FCC Deluged by Net Neutrality Comments Against Web-Killing “Fast Lane” Proposal

17/07/2014 23:52

Source: Yves Smith, Naked Capitalism


Numerous media outlets reported today that the FCC was inundated by last-minute comments on proposed net neutrality rules, and was forced by its server crashing as a result of the volume to extend its deadline to Friday. The agency has received 780,000 comments so far, more than it has ever received on a rule-making, and activists contend the real figure is higher.

In case you managed to miss it, the source of ire is a proposal by Chairman Tom Wheeler to allow local broadband companies to charge extra for a fast lane. Users and enterprenuers are concerned that this would allow the pipeline owners to increasingly discriminate as to what content gets access to the fast lane, which would entrench large and powerful content providers. As the New York Times summarized the state of play:

The agency is fine-tuning its rules to secure an open Internet, after a federal-court decision in January said it had to rethink its approach.

After the court ruling, Tom Wheeler, chairman of the F.C.C., proposed a path in step with the court ruling that would explicitly allow “commercially reasonable” deals. Such deals are typically for faster streaming of Internet content between broadband operators — phone and cable companies like Verizon, AT&T and Comcast — and online media distributors like Netflix and Google’s YouTube.

Mr.

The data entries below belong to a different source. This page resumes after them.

theorem State.tsServe_only {σ : State} {ps : List Part} (s : State) (l : Nat) (b : Body) (f : State → State) (hp : ∀ x ∈ parts61, x ∈ ps) (hf : ∀ x, Only ps σ x → Only ps σ (f x)) (h : Only ps σ s) :
    Only ps σ (State.tsServe s l b f) := by
  unfold State.tsServe
  with_reducible repeat' (first
    | assumption | apply hf | apply State.trainFail_only (hp := (fun x m => hp x (parts55_61 x m)))
    | apply State.ffeAsk_only (hp := (fun x m => hp x (parts50_61 x m)))
    | apply State.ffeServe_only (hp := (fun x m => hp x (parts48_61 x m)))
    | apply State.ffeNote_only (hp := (fun x m => hp x (parts48_61 x m))) | split)

theorem State.noTraffic_only {σ : State} {ps : List Part} (s : State) (l : Nat) (hp : ∀ x ∈ parts42, x ∈ ps) (h : Only ps σ s) :
    Only ps σ (State.noTraffic s l) := by
  unfold State.noTraffic
  with_reducible repeat' (first | assumption | apply State.setLane_only (hp := hp))

theorem execTs1Receive_only {σ : State} {ps : List Part} (lane : Nat) (body : Body) (s : State) {t : State} (hp : ∀ x ∈ parts54, x ∈ ps) (h : Only ps σ s)
    (e : (execTs1Receive lane body s) = .next t) : Only ps σ t := by
  unfold execTs1Receive at e
  refine Only.next ?_ e
  with_reducible repeat' (first
    | assumption | apply State.rxControl_only (hp := (fun x m => hp x (parts48_54 x m)))
    | apply State.tsPartner_only (hp := (fun x m => hp x (parts1_54 x m)))
    | apply State.noTraffic_only (hp := (fun x m => hp x (parts42_54 x m)))
    | apply State.newSequence_only (hp := hp)
    | apply State.tsServe_only (hp := (fun x m => hp x (parts61_54 x m))) | simp only [id] | split
    | intro _)

theorem execTs2Receive_only {σ : State} {ps : List Part} (lane : Nat) (body : Body) (s : State) {t : State} (hp : ∀ x ∈ parts62, x ∈ ps) (h : Only ps σ s)
    (e : (execTs2Receive lane body s) = .next t) : Only ps σ t := by
  unfold execTs2Receive at e
  refine Only.next ?_ e
  with_reducible repeat' (first
    | assumption | apply State.rxControl_only (hp := (fun x m => hp x (parts48_62 x m)))
    | apply State.noTraffic_only (hp := (fun x m => hp x (parts42_62 x m)))
    | apply State.tsServe_only (hp := (fun x m => hp x (parts61_62 x m)))
    | apply State.tsPartner_only (hp := (fun x m => hp x (parts1_62 x m)))
    | apply State.goUp_only (hp := (fun x m => hp x (parts56_62 x m))) | split | intro _ | dsimp only)

theorem State.loopReturned_only {σ : State} {ps : List Part} (s : State) (l : Nat) (token : Word) (hp : ∀ x ∈ parts1, x ∈ ps) (h : Only ps σ s) :
    Only ps σ (State.loopReturned s l token) := by
  unfold State.loopReturned
  with_reducible repeat' (first
    | assumption | apply State.putB_only (hp := hp) | apply State.put_only (hp := hp)
    | apply State.raise_only (hp := hp))

theorem execLoopTestReceive_only {σ : State} {ps : List Part} (lane : Nat) (body : Body) (s : State) {t : State} (hp : ∀ x ∈ parts56, x ∈ ps) (h : Only ps σ s)
    (e : (execLoopTestReceive lane body s) = .next t) : Only ps σ t := by
  unfold execLoopTestReceive at e
  refine Only.next ?_ e
  with_reducible repeat' (first
    | assumption | apply State.rxControl_only (hp := (fun x m => hp x (parts48_56 x m)))
    | apply State.trafficSeen_only (hp := hp)
    | apply State.setLane_only (hp := (fun x m => hp x (parts42_56 x m)))
    | apply State.loopReturned_only (hp := (fun x m => hp x (parts1_56 x m))) | split | intro _
    | dsimp only)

Wheeler’s plan, according to its many critics, would open the door to a two-tier Internet of fast and slow lanes, with affluent companies and households enjoying premium service and everyone else fighting traffic: a death knell for the open Internet and its democratic ethos of “net neutrality.”

A key development is that the agency is under increasing pressure to designate the Internet as a utility, which would give it the authority to impose rules. Wheeler, a former telecom and cable lobbyist, has, not surprisingly, been loath to take this step.